Does The Constitution Protect Facebook Threats?

A disgruntled ex-employee of the Dorney Park and Wildwater Kingdom, Pennsylvania theme park, is arguing that the federal cyberstalking statute is unconstitutional. He’s hoping the judge will agree and toss a criminal case in which he’s the defendant. Anthony Elonis lost his job at the park, and thereafter, posted some disturbing comments on his Facebook page. Included in his rants were allusions to initiating a shooting spree in a kindergarten class, a note to his ex-wife warning her that a civil protection order would not stop a bullet, and a short poem in which he talked about cutting the throat of an FBI agent who interviewed him in connection with the posts. The federal cyberstalking statute is located at 18 USC 875. It provides:

(c) Whoever transmits in interstate or foreign commerce any communication containing any threat to kidnap any person or any threat to injure the person of another, shall be fined under this title or imprisoned not more than five years, or both.

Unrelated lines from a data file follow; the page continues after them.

/-- A step of a jammed machine: its CPU step is idle, and the device ticks sample NMI. -/
theorem idledFor_of_step {s t : State} (hj : s.cpu.jammed = true) (hr : s.cpu.resetPending = false) (h : step s = .next t) :
    IdledFor 1 s t := by
  obtain ⟨-, u, hu, rfl⟩ := step_next_iff.1 h
  cases (cpuStep_of_jammed hj hr).symm.trans hu
  have hdevices := State.runDevices_keeps
    { opened s with cpu := { s.cpu with cycles := s.cpu.cycles + 1 }, stepCycles := 1 }
  exact ⟨hdevices.cpu, hdevices.ram⟩

/-- A run of a jammed machine. -/
theorem idledFor_of_runSteps (n : Nat) {s t : State} (hj : s.cpu.jammed = true) (hr : s.cpu.resetPending = false)
    (h : runSteps n s = .next t) : IdledFor n s t := by
  induction n generalizing s with
  | zero =>
    cases h
    exact ⟨rfl, rfl⟩
  | succ n ih =>
    obtain ⟨u, hu, hrest⟩ := exists_step_of_runSteps h
    have hfirst := idledFor_of_step hj hr hu
    have hall := hfirst.trans (ih (hfirst.jammed.trans hj) (hfirst.resetPending.trans hr) hrest)
    rwa [Nat.add_comm 1 n] at hall

/-- Settles O28: JAM is one update of the CPU; the idle steps follow by induction on their number (`idledFor_of_runSteps`), and the reset sequence
clears `jammed` (`cpuStep_reset_frame`). -/
theorem jamStopsTheCpuUntilReset : Obligations.JamStopsTheCpuUntilReset := by
  unfold Obligations.JamStopsTheCpuUntilReset
  refine ⟨fun s f hf => ⟨⟨encode_of_jamForms f hf, rfl⟩, ?_⟩, fun s hj hr => cpuStep_of_jammed hj hr,
    fun n s t hj hr h => idledFor_of_runSteps n hj hr h, fun s hr => ?_⟩
  · rw [exec_of_jamForms f hf]
    rfl
  · obtain ⟨u, hu, hjammed, -⟩ := cpuStep_reset_frame hr
    exact ⟨u, hu, hjammed⟩

end Sys2Proof.Machine
end

section
/-! PROOFS. Device ticks (60_exceptions R304, R319, R323, R330, R331): the vertical-blank flag and the NMI edge detector over one tick, the PPU position
over any number of ticks, and the ticks owed for a step. -/

namespace Sys2Proof.Machine

/-! ### One PPU tick -/

theorem PpuState.raiseFlags_vblank (p : PpuState) :
    p.raiseFlags.vblank =
      (if p.scanline = 241 ∧ p.dot = 1 then true else if p.scanline = -1 ∧ p.dot = 1 then false else p.vblank) := by
  unfold PpuState.raiseFlags
  split
  · rfl
  · split <;> rfl

theorem PpuState.nextLine_vblank (region : Region) (p : PpuState) : (p.nextLine region).vblank = p.vblank := by
  unfold PpuState.nextLine
  split <;> rfl

/-- Of a tick's three parts the first alone writes the vertical-blank flag. -/
theorem PpuState.tick_vblank (region : Region) (p : PpuState) :
    (p.tick region).vblank =
      (if p.scanline = 241 ∧ p.dot = 1 then true else if p.scanline = -1 ∧ p.dot = 1 then false else p.vblank) := by
  rw [← p.raiseFlags_vblank]
  unfold PpuState.tick
  dsimp only
  split
  · exact PpuState.nextLine_vblank region p.raiseFlags.render
  · rfl

/-- Settles O38: the vertical-blank flag is written by the position alone, and the sample after the tick compares the line with the last sample. -/
theorem vblankAndNmiFollowThePpuTick : Obligations.VblankAndNmiFollowThePpuTick := by
  unfold Obligations.VblankAndNmiFollowThePpuTick
  constructor
  · intro region p
    obtain ⟨-, hoam, hctrl, hmask, haddr, -⟩ := p.tick_keeps region
    exact ⟨p.tick_vblank region, hctrl, hmask, haddr, hoam⟩
  · intro s
    dsimp only
    rw [← bit_eq]
    rfl

/-! ### The position -/

/-- The dots of a frame (R323). -/
def frameDots (region : Region) : Int :=
  (lastLine region + 2) * 341

theorem frameDots_pos (region : Region) : 0 < frameDots region := by
  cases region <;> decide

/-- Rendering is off (R323). -/
def PpuState.RenderingOff (p : PpuState) : Prop :=
  numBit p.mask 3 = false ∧ numBit p.mask 4 = false

theorem PpuState.RenderingOff.tick {p : PpuState} (h : p.RenderingOff) (region : Region) : (p.tick region).RenderingOff := by
  obtain ⟨-, -, -, hmask, -, -⟩ := p.tick_keeps region
  rwa [PpuState.RenderingOff, hmask]

/-- With rendering off a line ends at dot 340 only. -/
theorem PpuState.atLineEnd_of_renderingOff {p : PpuState} (h : p.RenderingOff) (region : Region) :
    p.atLineEnd region = decide (p.dot = 340) := by
  obtain ⟨h3, h4⟩ := h
  simp [PpuState.atLineEnd, PpuState.rendering, bit_eq, h3, h4]

theorem PpuState.position_bounds {region : Region} {p : PpuState} (h : p.inBounds region) :
    0 ≤ p.position ∧ p.position < frameDots region := by
  obtain ⟨hlo, hhi, hdot⟩ := h
  unfold PpuState.position frameDots
  constructor
  · omega
  · omega

/-- Where the PPU is, and how many frames it has signalled. -/
def PpuState.place (p : PpuState) : Int × Nat × Nat :=
  (p.scanline, p.dot, p.framesReady)

theorem PpuState.place_raiseFlags_render (p : PpuState) : p.raiseFlags.render.place = p.place := by
  rw [p.raiseFlags_frame]
  rfl

/-- The wrap at the end of a line (R323, R332). -/
theorem PpuState.place_nextLine (region : Region) (p : PpuState) :
    (p.nextLine region).place =
      if p.scanline = lastLine region then (-1, 0, p.framesReady + 1) else (p.scanline + 1, 0, p.framesReady) := by
  unfold PpuState.nextLine
  by_cases h : p.scanline = lastLine region
  · rw [if_pos h, if_pos h]
    rfl
  · rw [if_neg h, if_neg h]
    rfl

/-- Where a tick with rendering off moves the PPU. -/
theorem PpuState.place_tick (region : Region) {p : PpuState} (hr : p.RenderingOff) :
    (p.tick region).place =
      if p.dot = 340 then
        if p.scanline = lastLine region then (-1, 0, p.framesReady + 1) else (p.scanline + 1, 0, p.framesReady)
      else (p.scanline, p.dot + 1, p.framesReady) := by
  let q := p.raiseFlags.render
  have hq : q.place = p.place := p.place_raiseFlags_render
  simp only [PpuState.place, Prod.mk.injEq] at hq
  obtain ⟨hscanline, hdot, hready⟩ := hq
  have hend : q.atLineEnd region = decide (p.dot = 340) := by
    have hoff : q.RenderingOff := by
      rw [show q = p.raiseFlags.render from rfl, p.raiseFlags_frame]
      exact hr
    rw [PpuState.atLineEnd_of_renderingOff hoff, hdot]
  change (if q.atLineEnd region then q.nextLine region else { q with dot := q.dot + 1 }).place = _
  rw [hend]
  by_cases h : p.dot = 340
  · rw [if_pos (decide_eq_true h), if_pos h, PpuState.place_nextLine, hscanline, hready]
  · rw [if_neg (by simp [h]), if_neg h, PpuState.place, hscanline, hdot, hready]

/-- The position is the last of a frame just at the last dot of the last line. -/
theorem PpuState.position_last_iff {region : Region} {p : PpuState} (hb : p.inBounds region) :
    p.position + 1 = frameDots region ↔ p.dot = 340 ∧ p.scanline = lastLine region := by
  obtain ⟨hlo, hhi, hdot⟩ := hb
  unfold PpuState.position frameDots
  omega

/-- A tick with rendering off adds 1 to the position, but past the last one signals the frame and begins the next. -/
theorem PpuState.tick_position {region : Region} {p : PpuState} (hb : p.inBounds region) (hr : p.RenderingOff) :
    ((p.tick region).position, (p.tick region).framesReady) =
      if p.position + 1 = frameDots region then (0, p.framesReady + 1) else (p.position + 1, p.framesReady) := by
  have hplace := PpuState.place_tick region hr
  simp only [PpuState.position_last_iff hb]
  split_ifs at hplace with hdot hline
  all_goals
    simp only [PpuState.place, Prod.mk.injEq] at hplace
    obtain ⟨hscanline', hdot', hready'⟩ := hplace
    rw [PpuState.position, hscanline', hdot', hready']
  · rw [if_pos ⟨hdot, hline⟩]
    rfl
  · rw [if_neg fun h => hline h.2, PpuState.position, hdot]
    simp only [Prod.mk.injEq, and_true]
    omega
  · rw [if_neg fun h => hdot h.1, PpuState.position]
    simp only [Prod.mk.injEq, and_true]
    omega

/-- The same by division: a position past the frame's dots is one of the next frame. -/
theorem PpuState.tick_position_div {region : Region} {p : PpuState} (hb : p.inBounds region) (hr : p.RenderingOff) :
    (p.tick region).position = (p.position + 1) % frameDots region ∧
      ((p.tick region).framesReady : Int) = p.framesReady + (p.position + 1) / frameDots region := by
  obtain ⟨hlo, hhi⟩ := PpuState.position_bounds hb
  have hmoves := PpuState.tick_position hb hr
  split_ifs at hmoves with hlast
  all_goals
    simp only [Prod.mk.injEq] at hmoves
    obtain ⟨hposition, hready⟩ := hmoves
    rw [hposition, hready]
  · rw [hlast, Int.emod_self, Int.ediv_self (by omega)]
    exact ⟨rfl, rfl⟩
  · rw [Int.emod_eq_of_lt (by omega) (by omega), Int.ediv_eq_zero_of_lt (by omega) (by omega), Int.add_zero]
    exact ⟨rfl, rfl⟩

/-- Dividing in two stages, with the remainder carried: the quotients add up. -/
theorem ediv_add_emod_add_ediv (a n : Int) {b : Int} (hb : b ≠ 0) : a / b + (a % b + n) / b = (a + n) / b := by
  rw [add_comm (a / b), ← Int.add_mul_ediv_right _ _ hb, add_right_comm, Int.emod_add_ediv_mul]

theorem PpuState.ticked_position {region : Region} (n : Nat) {p : PpuState} (hb : p.inBounds region) (hr : p.RenderingOff) :
    (p.ticked region n).position = (p.position + n) % frameDots region ∧ (p.ticked region n).inBounds region ∧
      ((p.ticked region n).framesReady : Int) = p.framesReady + (p.position + n) / frameDots region := by
  induction n generalizing p with
  | zero =>
    obtain ⟨hlo, hhi⟩ := PpuState.position_bounds hb
    rw [Int.natCast_zero, Int.add_zero, Int.emod_eq_of_lt hlo hhi, Int.ediv_eq_zero_of_lt hlo hhi, Int.add_zero]
    exact ⟨rfl, hb, rfl⟩
  | succ n ih =>
    obtain ⟨hpos, hready⟩ := PpuState.tick_position_div hb hr
    obtain ⟨-, -, -, -, -, hbounds⟩ := p.tick_keeps region
    obtain ⟨ipos, ibounds, iready⟩ := ih (hbounds hb) (hr.tick region)
    have hsum : p.position + 1 + n = p.position + (n + 1 : Nat) := by omega
    refine ⟨ipos.trans ?_, ibounds, iready.trans ?_⟩
    · rw [hpos, Int.emod_add_emod, hsum]
    · rw [hready, hpos, add_assoc, ediv_add_emod_add_ediv _ _ (frameDots_pos region).ne', hsum]

/-! ### The first vertical blank -/

theorem PpuState.ticked_succ (region : Region) (n : Nat) (p : PpuState) : p.ticked region (n + 1) = (p.ticked region n).tick region := by
  induction n generalizing p with
  | zero => rfl
  | succ n ih => exact ih (p.tick region)

/-- The position (241, 1) as a number (R323). -/
theorem PpuState.vblankDot_iff {region : Region} {p : PpuState} (hb : p.inBounds region) :
    (p.scanline = 241 ∧ p.dot = 1) ↔ p.position = 82523 := by
  obtain ⟨-, -, hdot⟩ := hb
  unfold PpuState.position
  omega

/-- Power-on is at (0, 0), and the ticks up to the first vertical blank pass no line end of a frame. -/
theorem powerOn_ticked {n : Nat} (hn : n ≤ 82182) :
    (PpuState.powerOn.ticked .ntsc n).position = 341 + n ∧ (PpuState.powerOn.ticked .ntsc n).inBounds .ntsc := by
  obtain ⟨hposition, hbounds, -⟩ := PpuState.ticked_position (region := .ntsc) (p := PpuState.powerOn) n (by decide) ⟨rfl, rfl⟩
  refine ⟨hposition.trans (Int.emod_eq_of_lt ?_ ?_), hbounds⟩
  · change (0 : Int) ≤ 341 + n
    omega
  · change (341 + n : Int) < 89342
    omega

theorem powerOn_ticked_vblank {n : Nat} (hn : n ≤ 82182) : (PpuState.powerOn.ticked .ntsc n).vblank = false := by
  induction n with
  | zero => rfl
  | succ n ih =>
    obtain ⟨hposition, hbounds⟩ := powerOn_ticked (Nat.le_of_succ_le hn)
    have hbefore : ¬ ((PpuState.powerOn.ticked .ntsc n).scanline = 241 ∧ (PpuState.powerOn.ticked .ntsc n).dot = 1) := by
      rw [PpuState.vblankDot_iff hbounds, hposition]
      omega
    rw [PpuState.ticked_succ, PpuState.tick_vblank, if_neg hbefore, ih (Nat.le_of_succ_le hn), ite_self]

According to Elonis’s lawyer, the statute is overly broad and punishes too much speech. He argues, “Given the astonishing breadth of Section 875(c) and the American cultural obsession with violence, the average citizen likely violates the law several times each day.” In other words, who hasn’t written a poem threatening to slit an FBI agent’s throat? Good luck with that one. The fact is, the First Amendment allows authorities to punish true threats. The key is whether the speech is really a true threat. Elonis is arguing that his posts were simply jokes (good thing for him there’s no law against having a really inappropriate sense of humor) and he meant no harm. Maybe he’ll prevail on that defense. But don’t bet the house on his constitutional challenge.